Proposed Exploratory Data Analysis

Our aim is to look at a couple of trends or relationships between variables that could help hotels strategize better to maximize their revenue.
We aim to look at how advanced booking is being, if there is any relation with a certain time frame during the year when we see peaks or dips of advanced bookings.
We also want to look at the different hotel types and if there is any relationship between the type of the hotel and the number of guests, or during a particular time of the year.
We also want to see if the number of frequent customers for every hotel is cyclical so as to better prepare the hotel for an influx of customers.
We would also like to delve in to the type of rooms with the time of booking to see if there exists a relation or not.
The distribution of bookings between direct bookings and travel agencies could lead to some interesting observations as well.
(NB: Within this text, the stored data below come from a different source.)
-- ==== Sys2Proof/Syntax.lean ====
section
/-! DEFINITION. The commands of the IG3140: one constructor of `Instr` for each row of spec/opcode_table.json.

The controller is a block, not a processor: a command is a register access of the host, the end of a bus access the
controller made, a packet that arrived on a link, a pulse, or the end of a limit. The table gives the rows no
fields; the operands here are what the outside supplies at that step (log 1). -/
namespace Sys2Proof

/-- The eight registers of the register window (R145), in offset order 00h, 04h … 1Ch. -/
inductive RegName where
  | ident | control | chainBase | attention | anchor | cause | causeEnable | scanPeriod
  deriving DecidableEq, Repr

/-- A tile's OFFER as the port reads it (R188): ignored bits and bytes are already left out, and abilities keeps
bits 2–0 only. -/
structure TileOffer where
  abilities    : BitVec 3
  seen         : Bool
  pendingTable : Bool
  model        : Half
  width        : Half
  height       : Half
  front        : Epoch
  back         : Epoch
  count        : Byte
  activeGen    : Half
  deriving DecidableEq, Repr

/-- A tile's STATUS (R187). -/
structure TileStatus where
  front        : Epoch
  back         : Epoch
  count        : Byte
  pendingTable : Bool
  activeGen    : Half
  deriving DecidableEq, Repr

/-- Which check of R98 a received packet failed, with the packet's type byte. -/
inductive CheckFailure where
  | crc    (type : Byte)
  | type   (type : Byte)
  | length (type : Byte)
  deriving DecidableEq, Repr

/-- The flag of a TEST_ECHO (R187). -/
inductive EchoFlag where
  | good | bad
  deriving DecidableEq, Repr

/-- The five writes of a completion, in the order of R160. -/
inductive CompletionWrite where
  | finished | outcome | resultFlags | detail | done
  deriving DecidableEq, Repr

/-- The bytes that the surface reads of one composition returned: address and byte. -/
abbrev MemImage := List (Nat × Byte)

/-- The commands. Every constructor is one row of spec/opcode_table.json; its rule stands in the row. -/
inductive Instr where
  /-- The RESET pin (R165). -/
  | powerOnReset
  /-- A CONTROL write with SOFT_RESET 1 (R146). -/
  | softReset
  /-- A CONTROL write with ENABLE 1 and this START_EXTERNAL bit (R146, R138). -/
  | enableSet (startExternal : Bool)
  /-- A CONTROL write with ENABLE 0 and this START_EXTERNAL bit (R146). -/
  | enableClear (startExternal : Bool)
  /-- A CONTROL write with ENABLE at its present value (R146, R138). -/
  | startExternalWrite (startExternal : Bool)
  /-- A write to ATTENTION (R149). -/
  | attention
  /-- A read of CAUSE (R147). -/
  | causeRead
  /-- A write to CAUSE_ENABLE (R147). -/
  | causeEnableWrite (w : Word)
  /-- A write to SCAN_PERIOD (R150). -/
  | scanPeriodWrite (w : Word)
  /-- A write to any register (R145). -/
  | registerWrite (r : RegName) (w : Word)
  /-- The scan timer expires (R150). -/
  | scanTimerExpiry
  /-- The read of the anchor's LINK ends with this word, or with a bus error; while no anchor is set the link is
  CHAIN_BASE and the operand is not used (R152). -/
  | linkRead (link : Option Word)
  /-- The locked exchange on word 0 ends: the word it read, or a bus error (R153). -/
  | lockedExchange (word0 : Option Word)
  /-- The read of a taken block ends: its TAG and its 32 parameter bytes, or a bus error (R154). -/
  | takingRead (data : Option (Word × Vector Byte 32))
  /-- The exchange finds the 256th consecutive VOID block of the pass (R155). -/
  | voidLimit
  /-- The oldest outstanding PROGRESS or filing write of this block is taken, or ends in a bus error (R159). -/
  | progressWrite (block : Word) (ok : Bool)
  /-- The completion writes of this block end with the DONE write being taken (R160). -/
  | jobCompletion (block : Word)
  /-- This write of this block's completion ends in a bus error (R161). -/
  | completionBusError (block : Word) (failed : CompletionWrite)
  /-- The SCENE that has been made RUNNING checks its parameters (R17). -/
  | scene
  /-- The read of the next layer record ends (R18). -/
  | layerRecordRead (data : Option (Vector Byte 32))
  /-- The TILE_MAP that has been made RUNNING checks its parameters (R7). -/
  | tileMap
  /-- The read of the next tile map entry ends (R8). -/
  | tileMapEntryRead (data : Option (Vector Byte 16))
  /-- The LUT_LOAD that has been made RUNNING checks its parameters (R119). -/
  | lutLoad
  /-- A read of the next table values ends: the words it covered, or a bus error (R120). -/
  | valuesWordRead (words : Option (List Half))
  /-- The VERIFY that has been made RUNNING checks its parameters (R179). -/
  | verify
  /-- The recomposition of a stripe from the shown layer table ends (R181). -/
  | verifyRecomposition (image : MemImage)
  /-- The write of the next mismatch list entry is taken, or ends in a bus error (R182). -/
  | mismatchListWrite (ok : Bool)
  /-- The POLICY that has been made RUNNING is carried out (R167). -/
  | policy
  /-- The SENSE that has been made RUNNING checks its address and gathers its record (R168). -/
  | sense
  /-- The next 64-byte write of the sense record is taken, or ends in a bus error (R170). -/
  | senseRecordWrite (ok : Bool)
  /-- The RECOVER that has been made RUNNING is carried out (R171). -/
  | recover
  /-- The LINK_TEST that has been made RUNNING is judged (R174). -/
  | linkTest
  /-- The WITHDRAW that has been made RUNNING is carried out (R172). -/
  | withdraw
  /-- The REFERENCE that has been made RUNNING is judged (R132). -/
  | reference
  /-- The POWER that has been made RUNNING is judged (R140). -/
  | power
  /-- The 2 ms settle of a wake ends (R143). -/
  | wakeSettleEnd
  /-- The composition of the granted stripe ends; `stored` is what the buffer keeps where it is not what was composed
  (R39, R40). -/
  | compositionEnd (image : MemImage) (stored : Option (List Byte))
  /-- A surface read of this layer, made for the running scene, ends in a bus error (R32). -/
  | surfaceBusError (layer : Nat)
  /-- The port's transmitter is free and takes the next packet; `readBack` is what a stripe buffer gives back where it
  is not what it stored (R99, R40). -/
  | transmitterFree (p : PortId) (readBack : Option (List Byte))
  /-- A packet that fails a check arrives (R98). -/
  | receiveCheckFailure (p : PortId) (why : CheckFailure)
  /-- A tile BEACON arrives (R78). -/
  | beaconReceived (p : PortId)
  /-- A tile OFFER arrives; `none` where its payload length is not the OFFER length (R79, R80). -/
  | offerReceived (p : PortId) (offer : Option TileOffer)
  /-- A tile TRAIN arrives: its grade code, its LOCKED flag and its next expected sequence number (R83, R108). -/
  | trainReceived (p : PortId) (grade : Byte) (locked : Bool) (expected : Byte)
  /-- An ACK arrives (R103). -/
  | ackReceived (p : PortId) (number : Byte)
  /-- A NAK arrives (R104). -/
  | nakReceived (p : PortId) (number : Byte)
  /-- A HOLD arrives (R109). -/
  | holdReceived (p : PortId) (quanta : Half)
  /-- A STATUS arrives (R62). -/
  | statusReceived (p : PortId) (status : TileStatus)
  /-- A FLIPPED arrives (R61). -/
  | flippedReceived (p : PortId) (epoch : Epoch) (frame : Word)
  /-- A TEST_ECHO arrives (R176). -/
  | testEchoReceived (p : PortId) (number : Half) (flag : EchoFlag) (payload : List Byte)
  /-- A TEST_RESULT arrives (R177). -/
  | testResultReceived (p : PortId) (good bad : Half)
  /-- A CHECK_REPORT arrives (R180). -/
  | checkReportReceived (p : PortId) (epoch : Epoch) (crcs : List Word)
  /-- 1 ms has passed in LISTEN since the last BEACON (R78). -/
  | beaconTimer (p : PortId)
  /-- 1 ms has passed in OFFER since the last timed OFFER (R79). -/
  | offerRepeatTimer (p : PortId)
  /-- The offer timer expires (R80). -/
  | offerTimeout (p : PortId)
  /-- The train timer expires (R84). -/
  | trainTimeout (p : PortId)
  /-- The silence timer expires (R89). -/
  | silence (p : PortId)
  /-- The ack timer expires (R105). -/
  | ackTimeout (p : PortId)
  /-- A packet of the window needs a retry beyond the retry limit (R90). -/
  | retryExhaustion (p : PortId)
  /-- The next retransmission of the open run raises the retry tally to 255 (R91). -/
  | tallySaturation (p : PortId)
  /-- The hold timer expires (R110). -/
  | holdExpiry (p : PortId)
  /-- The echo timer of the port's LINK_TEST expires (R176). -/
  | echoTimeout (p : PortId)
  /-- The result timer of the port's LINK_TEST expires (R177). -/
  | resultTimeout (p : PortId)
  /-- The frame start that brings the port's stability count to 64 is taken by the port (R87). -/
  | stabilityReached (p : PortId)
  /-- The frame timer issues a frame start (R130). -/
  | frameStart
  /-- A rising edge on SYNC IN (R131, R134, R135). -/
  | syncInPulse
  /-- The loss timer reaches its limit (R131, R135). -/
  | lossDeclared
  /-- The pulse that raises the lock count to 8 (R134). -/
  | lockPulse
  /-- The lock timer expires (R134). -/
  | lockTimerExpiry
  /-- The frame start that brings the deadline to 0 is taken by the Present Controller (R57). -/
  | deadlineExpiry
  /-- The frame start numbered F + 8 is taken for this tile before its flip is confirmed (R66). -/
  | confirmationLimit (t : TileId)
  /-- A surface read of this layer, made for a VERIFY, ends in a bus error (R181). -/
  | verifySurfaceBusError (layer : Nat)
  deriving DecidableEq, Repr

end Sys2Proof
end

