/-- A job's status (R156). -/
inductive Status where
  | waiting | running | inFlight
  deriving DecidableEq, Repr

/-- The eleven job kinds (R157). -/
inductive Kind where
  | scene | lutLoad | tileMap | verify
  | policy | sense | recover | linkTest | withdraw | reference | power
  deriving DecidableEq, Repr

/-- A job's outcome (spec/11 section 11.3). -/
inductive JobOutcome where
  | ok | recovered | partialOk | redundant | superseded | withdrawn | tooLate | notFound | aborted | invalid | rejected
  | busy | notRunning | tileLost | deadline | noLock | busError
  deriving DecidableEq, Repr

/-- An INVALID reason (spec/11 section 11.3). -/
inductive Reason where
  | badKind | badField | badCount | badLayer | badEntry | badAlign | overlap | duplicate | noTiles | epochSpent
  deriving DecidableEq, Repr

/-- A PROGRESS value (spec/11 section 11.3). -/
inductive Progress where
  | taken | waiting | layersRead | delivering | armed | flipScheduled | finished
  deriving DecidableEq, Repr

/-- The result flags (R68). -/
structure ResultFlags where
  retried     : Bool
  skewed      : Bool
  downshifted : Bool
  deriving DecidableEq, Repr

/-- What the block that runs a job hands over at completion (R160). -/
structure Result where
  outcome : JobOutcome
  flags   : ResultFlags
  detail  : List Byte
  deriving DecidableEq, Repr

/-- A write into a block that the bus has been given and has not ended (R157, R159). -/
inductive BlockWrite where
  | filing
  | progress (value : Progress)
  deriving DecidableEq, Repr

/-- An entry of the Job List (R156), with its writes not yet taken and its result not yet written. `kind` and `flags` are
the bytes the locked exchange read; NOTIFY is bit 0 of `flags`. `lane` is absent for an unknown kind. -/
structure Job where
  addr   : Word
  kind   : Byte
  flags  : Byte
  tag    : Word
  params : Vector Byte 32
  lane   : Option Lane
  status : Status
  writes : List BlockWrite
  result : Option Result
  deriving DecidableEq, Repr

/-! ## What the running jobs are doing -/

/-- Why a participant was dropped (R54). -/
inductive DropCause where
  | lost | deadline
  deriving DecidableEq, Repr

/-- Why a tile became unconfirmed (R54). -/
inductive UnconfirmedCause where
  | lost | limit
  deriving DecidableEq, Repr

/-- The stage a scene past LAYERS_READ has reached (R55). -/
inductive Stage where
  | layersRead | delivering | armed | flipScheduled
  deriving DecidableEq, Repr

/-- The scene record (R54), the composition cursors (R36), the FLIPs first transmitted (R59) and how many stripes of each
tile have been composed in this scene (for R68's RETRIED, log 7). -/
structure SceneRec where
  epoch        : Epoch
  participants : Mask
  dropped      : Mask
  lastDrop     : Option DropCause
  requireAll   : Bool
  deadline     : Nat
  target       : Option Word
  flipSet      : Mask
  flipSent     : Mask
  confirmed    : Mask
  unconfirmed  : Mask
  lastUnconf   : Option UnconfirmedCause
  flags        : ResultFlags
  stage        : Stage
  cursors      : Vector Nat 12
  composed     : Vector Nat 12
  deriving DecidableEq, Repr

/-- A LUT_LOAD past its checks (R119–R123). -/
structure LutRec where
  serial      : Nat
  mode        : ChannelMode
  start       : Nat
  count       : Nat
  values      : List Half
  targets     : Mask
  outstanding : Mask
  acked       : Mask
  skipped     : Mask
  cleared     : Mask
  flags       : ResultFlags
  deriving DecidableEq, Repr

/-- A tile's CHECK_REPORT waiting to be compared (R180). -/
structure Report where
  tile : TileId
  crcs : List Word
  deriving DecidableEq, Repr

/-- A VERIFY past its checks (R179–R182): the shown layer table it compares with (log 19), the reports in the order they
were taken (the first is being compared, at stripe `stripe`) and the mismatches found. -/
structure VerifyRec where
  serial      : Nat
  list        : Word
  table       : Option LayerTable
  targets     : Mask
  outstanding : Mask
  reports     : List Report
  stripe      : Nat
  checked     : Mask
  unchecked   : Mask
  mismatches  : List (TileId × Nat)
  flags       : ResultFlags
  deriving DecidableEq, Repr

/-- What the RUNNING frame job is doing. `started`: RUNNING and not yet judged. -/
inductive FrameRun where
  | idle
  | started
  | layers  (records : List Layer)
  | scene   (rec : SceneRec)
  | entries (records : List MapEntry)
  | values  (rec : LutRec)
  | lut     (rec : LutRec)
  | verify  (rec : VerifyRec)
  | listing (rec : VerifyRec) (written : Nat)
  deriving DecidableEq, Repr

/-- What the RUNNING control job is doing. A POWER stays in `power` while it enters SLEEP or settles a wake. -/
inductive ControlRun where
  | idle
  | started
  | sense (chunks : List (List Byte)) (written : Nat) (frame : Word) (clears : Byte)
  | power
  deriving DecidableEq, Repr

/-! ## The blocks -/

/-- The intake state (R149). -/
inductive IntakeState where
  | off | idle | scanning | full | chainFault
  deriving DecidableEq, Repr

/-- The access the running pass waits for (R151–R154). -/
inductive PassStage where
  | none
  | link
  | exchange (addr : Word)
  | taking (addr word0 : Word)
  deriving DecidableEq, Repr

/-- The Chain Intake's registers and state (R145, R149–R155). -/
structure Intake where
  state         : IntakeState
  enable        : Bool
  startExternal : Bool
  chainBase     : Word
  anchor        : Option Word
  rescan        : Bool
  scanPeriod    : Byte
  scanTimer     : Timer
  pass          : PassStage
  voidRun       : Nat
  deriving DecidableEq, Repr

/-- The five cause bits, of CAUSE and of CAUSE_ENABLE (R147). -/
structure Causes where
  job       : Bool
  tile      : Bool
  reference : Bool
  chain     : Bool
  halt      : Bool
  deriving DecidableEq, Repr

/-- The halt cause (R162). -/
inductive HaltCause where
  | busFault | bufferFault
  deriving DecidableEq, Repr

/-- The composition engine (R38, R181): free, or the tile, port and buffer it composes for. -/
inductive Engine where
  | free
  | scene  (t : TileId) (p : PortId) (buf : BufId)
  | verify (t : TileId) (p : PortId) (buf : BufId)
  deriving DecidableEq, Repr

/-- The Composer (R23, R33, R38). -/
structure Composer where
  active  : Option LayerTable
  shown   : Option LayerTable
  engine  : Engine
  order   : List TileId
  pointer : Nat
  deriving DecidableEq, Repr

/-- The reference state (R128). -/
inductive RefState where
  | intern | extern | stalled | stopped
  deriving DecidableEq, Repr

/-- The frame source (R128). -/
inductive Source where
  | intern | extern
  deriving DecidableEq, Repr

/-- The switch record (R128): the target, and the REFERENCE job's block or none for the start-up switch. -/
structure Switch where
  target : Source
  job    : Option Word
  deriving DecidableEq, Repr

/-- The Frame Reference (R128). `frameTimer`, `lossTimer` and `sincePulse` hold elapsed ns; `frameLength` is the period in
force at the last frame start, in µs (R130, R131). -/
structure Reference where
  state        : RefState
  source       : Source
  switch       : Option Switch
  period       : Nat
  frameLength  : Nat
  frameTimer   : Option Nat
  lossTimer    : Option Nat
  lockCount    : Nat
  lockTimer    : Timer
  sincePulse   : Option Nat
  frameNumber  : Word
  lock         : Bool
  startUpDone  : Bool
  deriving DecidableEq, Repr

/-- The policy store (R166); times in the units of its table. -/
structure Policy where
  retryLimit   : Nat
  downshift    : Nat
  ceiling      : Grade
  silenceMs    : Nat
  ackUs        : Nat
  trainUs      : Nat
  failSafe     : Bool
  deriving DecidableEq, Repr

/-- The power state (R140). -/
inductive PowerState where
  | run | standby | sleep
  deriving DecidableEq, Repr

/-- A power change under way (R142, R143). -/
inductive PowerPhase where
  | steady
  | enteringSleep
  | settling (target : PowerState)
  deriving DecidableEq, Repr

/-- The power state, the change under way, the state before a POWER that waits, and the settle timer. -/
structure Power where
  state       : PowerState
  phase       : PowerPhase
  before      : PowerState
  settleTimer : Timer
  deriving DecidableEq, Repr

/-- One write the System Bus Port has made. -/
structure BusWrite where
  addr  : Nat
  bytes : List Byte
  deriving DecidableEq, Repr

/-- The System Bus Port, as the model sees it: the writes made, oldest first, and the word the last CAUSE read returned
(log 8, log 34). -/
structure Bus where
  log      : List BusWrite
  lastRead : Word
  deriving DecidableEq, Repr

/-- The state of the controller, and the commands that wait. -/
structure State where
  pending     : List Instr
  intake      : Intake
  causes      : Causes
  causeEnable : Causes
  halted      : Option HaltCause
  jobs        : List Job
  frameRun    : FrameRun
  controlRun  : ControlRun
  composer    : Composer
  epochCounter : Epoch
  presented   : Epoch
  tiles       : Vector Tile 12
  ports       : Vector Port 12
  ref         : Reference
  policy      : Policy
  power       : Power
  bus         : Bus
  serial      : Nat
  compositions : Nat
  deriving DecidableEq, Repr

/-! ## Power-on reset values -/

/-- An UNMAPPED record's geometry (spec/01 section 1.2). -/
def Geometry.reset : Geometry :=
  { mapping := .unmapped, port := none, originX := 0, originY := 0, width := 0, height := 0, stripe := none,
    loss := .hold, bypass := false }

/-- A tile record after power-on reset (R3). -/
def Tile.reset : Tile :=
  { geom := .reset, front := 0, back := .empty, activeGen := 0, pendingGen := none, stale := false }

/-- No indication latched (R115). -/
def Indications.clear : Indications :=
  { syncLost := false, offerRestarted := false, badPacket := false, holdSeen := false, downshifted := false }

/-- Every counter 0 (R114). -/
def Counters.zero : Counters :=
  { sent := 0, retransmits := 0, naks := 0, ackTimeouts := 0, badReceived := 0, retrains := 0, downshifts := 0 }

/-- A port after power-on reset (R76, R101, R104, R109, R35; the rest DESIGN CHOICE, log 30 and 31). -/
def Port.reset : Port :=
  { link := .off, lostCause := none, grade := .l4, attempts := 0, stability := 0, offer := none,
    offeredCeiling := .l4, tileSeen := false, seenSent := false,
    identity := { abilities := 0, model := 0, width := 0, height := 0 },
    beaconTimer := none, offerRepeat := none, offerTimer := none, trainTimer := none, silenceTimer := none,
    lockCount := 0, locked := false, tally := 0, ind := .clear, ctr := .zero, nextSeq := 0, window := [],
    queue := [], run := [], recorded := false, answered := none, ackTimer := none, holdTimer := none,
    beaconDue := false, offersDue := 0, syncDue := none, noticeDue := false, tx := none, txTimer := none,
    bufA := .free, bufB := .free, olderFree := .first, test := none }

/-- No cause set (R147). -/
def Causes.clear : Causes :=
  { job := false, tile := false, reference := false, chain := false, halt := false }

/-- The intake after power-on reset (R165, R145). -/
def Intake.reset : Intake :=
  { state := .off, enable := false, startExternal := false, chainBase := 0, anchor := none, rescan := false,
    scanPeriod := 0, scanTimer := none, pass := .none, voidRun := 0 }

/-- The Composer after power-on reset (R23, R33, R3). -/
def Composer.reset : Composer :=
  { active := none, shown := none, engine := .free, order := [], pointer := 0 }

/-- The Frame Reference after power-on reset (R128): the frame timer runs from 0. -/
def Reference.reset : Reference :=
  { state := .intern, source := .intern, switch := none, period := 16667, frameLength := 16667,
    frameTimer := some 0, lossTimer := none, lockCount := 0, lockTimer := none, sincePulse := none,
    frameNumber := 0, lock := false, startUpDone := false }

/-- The policy defaults (R166). -/
def Policy.default : Policy :=
  { retryLimit := 15, downshift := 4, ceiling := .l4, silenceMs := 100, ackUs := 100, trainUs := 2000,
    failSafe := true }

/-- The power state after power-on reset (R140). -/
def Power.reset : Power :=
  { state := .run, phase := .steady, before := .run, settleTimer := none }

/-- The controller right after power-on reset, with no command waiting. -/
def State.reset : State :=
  { pending := [], intake := .reset, causes := .clear, causeEnable := .clear, halted := none, jobs := [],
    frameRun := .idle, controlRun := .idle, composer := .reset, epochCounter := 0, presented := 0,
    tiles := Vector.replicate 12 Tile.reset, ports := Vector.replicate 12 Port.reset, ref := .reset,
    policy := .default, power := .reset, bus := { log := [], lastRead := 0 }, serial := 0, compositions := 0 }

end Sys2Proof.Machine
end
We also want to look at the wait list through out the year to see if we can find anything interesting.
We would use a variety of plots from scatter plot, bar charts to trend lines to uncover insights that we have referenced on the first point.
We do not know much about modelling in R so we will pick that up as our classes continue.